In West Texas , the summer never knows it ’ s over , and September of 2020 was no exception . For two years , I ’ d carried a Texas State Park brochure in the glovebox of my truck like a good luck charm , all the horse friendly parks highlighted . I had finally made the leap , going a month on the road to travel Texas , New Mexico and Colorado . I was a bit lost in the beginning , reeling from COVID and pending divorce . But this horse propped me up and then , after 2,100 miles together , I found myself casing the desert and dusting for prints like a crime scene investigator .
Resting on the border of the great Chihuahuan Desert , the town of Monahans is best known for two things : oil and sand , both found in abundance . A once prosperous ranching land , the original settlement was taken over by oil in the 1920s and is now the center of the Permian Basin , the most productive oil field in the United States .
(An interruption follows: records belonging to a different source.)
-- ==== Sys2Proof/Machine/Trust.lean ====
section
/-! DEFINITION. The trust block: measured start, images and banks, floors (R473 to R488). -/

namespace Sys2Proof.Machine

/-! ## Measurement registers (R480) -/

/-- The bytes of a digest, byte i at bits 8i. -/
def digestBytes (d : BitVec 384) : List Byte := leBytes 48 d.toNat

/-- The number of a digest given as bytes. -/
def digestOf (bs : List Byte) : BitVec 384 := BitVec.ofNat 384 (leNat bs)

/-- Measurement register i. -/
def State.mr (s : State) (i : Nat) : BitVec 384 := s.sec.mrs.getD i 0

/-- Extend MRi (R480). -/
def State.extend (s : State) (i : Nat) (d : List Byte) : State :=
  { s with sec := { s.sec with mrs := s.sec.mrs.set i (Config.sha384 (digestBytes (s.mr i) ++ d)) } }

/-- Is the module owned (R301, R312)? -/
def State.owned (s : State) : Bool := s.bit (mPage .host) Reg.HOST_HOST_STS 0

/-- OWNER_DIG. -/
def State.ownerDig (s : State) : BitVec 384 :=
  BitVec.ofNat 384 ((List.range 12).foldl (fun n i => n + s.num (mPage .host) (Reg.HOST_OWNER_DIGi + 4 * i) * 2 ^ (32 * i)) 0)

/-- Store OWNER_DIG. -/
def State.setOwnerDig (s : State) (d : BitVec 384) : State :=
  (List.range 12).foldl (fun s i => s.setNum (mPage .host) (Reg.HOST_OWNER_DIGi + 4 * i) (d.toNat / 2 ^ (32 * i))) s

/-! ## Classes and banks (R478, R479, R485, R486) -/

/-- A class with nothing in its banks. -/
def FwClass.blank : FwClass := { a := none, b := none }
/-- Class c. -/
def State.fw (s : State) (c : Nat) : FwClass := s.sec.classes.getD c .blank
/-- Replace class c. -/
def State.setFw (s : State) (c : Nat) (x : FwClass) : State := { s with sec := { s.sec with classes := s.sec.classes.set c x } }

/-- The image of a bank: 0 is A, 1 is B. -/
def FwClass.bank (x : FwClass) (i : Nat) : Option FwImage := if i = 0 then x.a else x.b
/-- Put an image into a bank. -/
def FwClass.put (x : FwClass) (i : Nat) (v : Option FwImage) : FwClass := if i = 0 then { x with a := v } else { x with b := v }
/-- The floor in force: the higher of the two counts (R486). -/
def FwClass.floor (x : FwClass) : Nat := max x.floor0 x.floor1
/-- The image that runs. -/
def FwClass.runs (x : FwClass) : Option FwImage := x.bank x.running

/-- The first reason against an image, 0 for none (R479, R486). `rsa` and `slh` say whether its signatures verify. -/
def State.imageReason (s : State) (cls slot svn : Nat) (formatOk rsa slh digestOk : Bool) : Nat :=
  if !formatOk ∨ 5 ≤ cls then 0x01
  else if bitAt s.sec.revoked slot ∨ 4 ≤ slot then 0x02
  else if !rsa then 0x03
  else if !slh then 0x04
  else if !digestOk then 0x05
  else if svn < (s.fw cls).floor then 0x06
  else 0

/-- Is the image of a bank acceptable (R479)? -/
def State.acceptable (s : State) (c : Nat) (v : Option FwImage) : Bool :=
  match v with
  | none => false
  | some i => s.imageReason c i.slot i.svn true i.sound i.sound i.sound == 0

/-- The bank that VERIFY boots for a class (R485): the PENDING one if there is one, else the active one; the other where that
is not acceptable. The answer tells whether a bank was passed over; none where neither is acceptable. -/
def State.chooseBank (s : State) (c : Nat) : Option (Nat × Bool) :=
  let x := s.fw c
  let first := if x.pending then 1 - x.active else x.active
  if s.acceptable c (x.bank first) then some (first, false)
  else if s.acceptable c (x.bank (1 - first)) then some (1 - first, true)
  else none

/-- Measure one class (R480, R485): the answer tells whether a bank was acceptable. -/
def State.measureClass (s : State) (c : Nat) : State × Bool :=
  match s.chooseBank c with
  | none => (s, false)
  | some (b, fell) =>
    let x := s.fw c
    let s := s.setFw c { x with running := b, fallback := fell }
    let s := s.raiseIf fell (mPage .sec) 1
    match x.bank b with
    | none => (s, false)
    | some i => (s.extend c (digestBytes i.digest), true)

/-- The 16-byte configuration record of MR5 (R480). -/
def State.configRecord (s : State) (warm : Bool) : List Byte :=
  leBytes 4 s.selfId ++ leBytes 1 s.sec.revoked ++ (List.range 5).flatMap (fun c => leBytes 1 (s.fw c).floor) ++
  leBytes 1 (if warm then 1 else 0) ++ List.replicate 5 0

/-! ## Identity (R474, R476, R477) -/

/-- What a certificate says, in the order of R476; the DER encoding of X.509 is `Config.certDer`. -/
def Cert.content (c : Cert) : List Byte :=
  leBytes 1 c.place ++ leBytes 1 c.issuer ++ leBytes 32 c.serial ++ leBytes 384 c.rsaKey ++ leBytes 48 c.slhKey ++
  leBytes 384 c.rsaSig ++ leBytes 16224 c.slhSig

/-- The bytes of a chain, from the root to DeviceID. -/
def chainBytes (l : List Cert) : List Byte := l.flatMap (fun c => Config.certDer c.content)

/-- The SHA-384 digest of the whole chain, as fused at manufacture. -/
def State.chainDigest (s : State) : BitVec 384 := Config.sha384 (chainBytes s.sec.fused)

/-- The identity checks of VERIFY: the stored chain matches its fused digest, and the DeviceID keys match the certificate; while
PROD is clear no key is decrypted, so none matches. Equal chains have equal digests, which is asked first. -/
def State.identityChecks (s : State) : Bool :=
  (s.sec.chain == s.sec.fused || Config.sha384 (chainBytes s.sec.chain) == s.chainDigest) && s.sec.prod &&
  s.sec.chain.any (fun c => c.place == 2 && (c.rsaKey, c.slhKey) == s.sec.deviceKeys)

/-- VERIFY (R477, R480, R485, R486, R488): the answer is none, or the UNIT of the failure: the class, or 5 for the
identity or the fuses. -/
def State.verify (s : State) (warm : Bool) : State × Option Nat :=
  let s := { s with sec := { s.sec with mrs := List.replicate 7 0, identOk := s.identityChecks } }
  if !s.sec.fusesAgree then ((s.raise (mPage .sec) 7).raise (mPage .sec) 0, some 5)
  else if !s.sec.identOk then (s.raise (mPage .sec) 0, some 5)
  else
    let r := (List.range 5).foldl (fun (a : State × Option Nat) c =>
      match a.2 with
      | some _ => a
      | none => let m := a.1.measureClass c; if m.2 then (m.1, none) else (m.1, some c)) (s, none)
    match r.2 with
    | some c => (r.1.raise (mPage .sec) 0, some c)
    | none =>
      let s := (List.range 5).foldl (fun s c => let x := s.fw c; s.setFw c { x with floor0 := x.floor, floor1 := x.floor }) r.1
      let s := s.extend 5 (s.configRecord warm)
      (if s.owned then s.extend 6 (digestBytes s.ownerDig) else s, none)

/-- The end of a start: a PENDING bank that ran becomes active; after a failure it is PENDING no more, and FW_REVERT is raised
(R485). -/
def State.endBanks (s : State) (ok : Bool) : State :=
  let was := (List.range 5).any (fun c => (s.fw c).pending)
  let s := (List.range 5).foldl (fun s c =>
    let x := s.fw c
    if !x.pending then s
    else if ok then (if x.running = 1 - x.active then s.setFw c { x with active := x.running, pending := false } else s)
    else s.setFw c { x with pending := false, running := x.active }) s
  s.raiseIf (!ok && was) (mPage .sec) 4

end Sys2Proof.Machine
end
The workday seems to never end for many here . On the outskirts of town , trucks and machinery run all night under the watchful eye of sweating spotlights . A giant blight in the distant desert sky . But Monahans is a proud town , one of roughnecks and ranch hands , oil fields and sand plants . A mix of past and present where locals greet each other with a one or two fingered casual wave , the grocery store serves as social hour , and the lights of nearby Odessa and Midland wink from the northeast horizon .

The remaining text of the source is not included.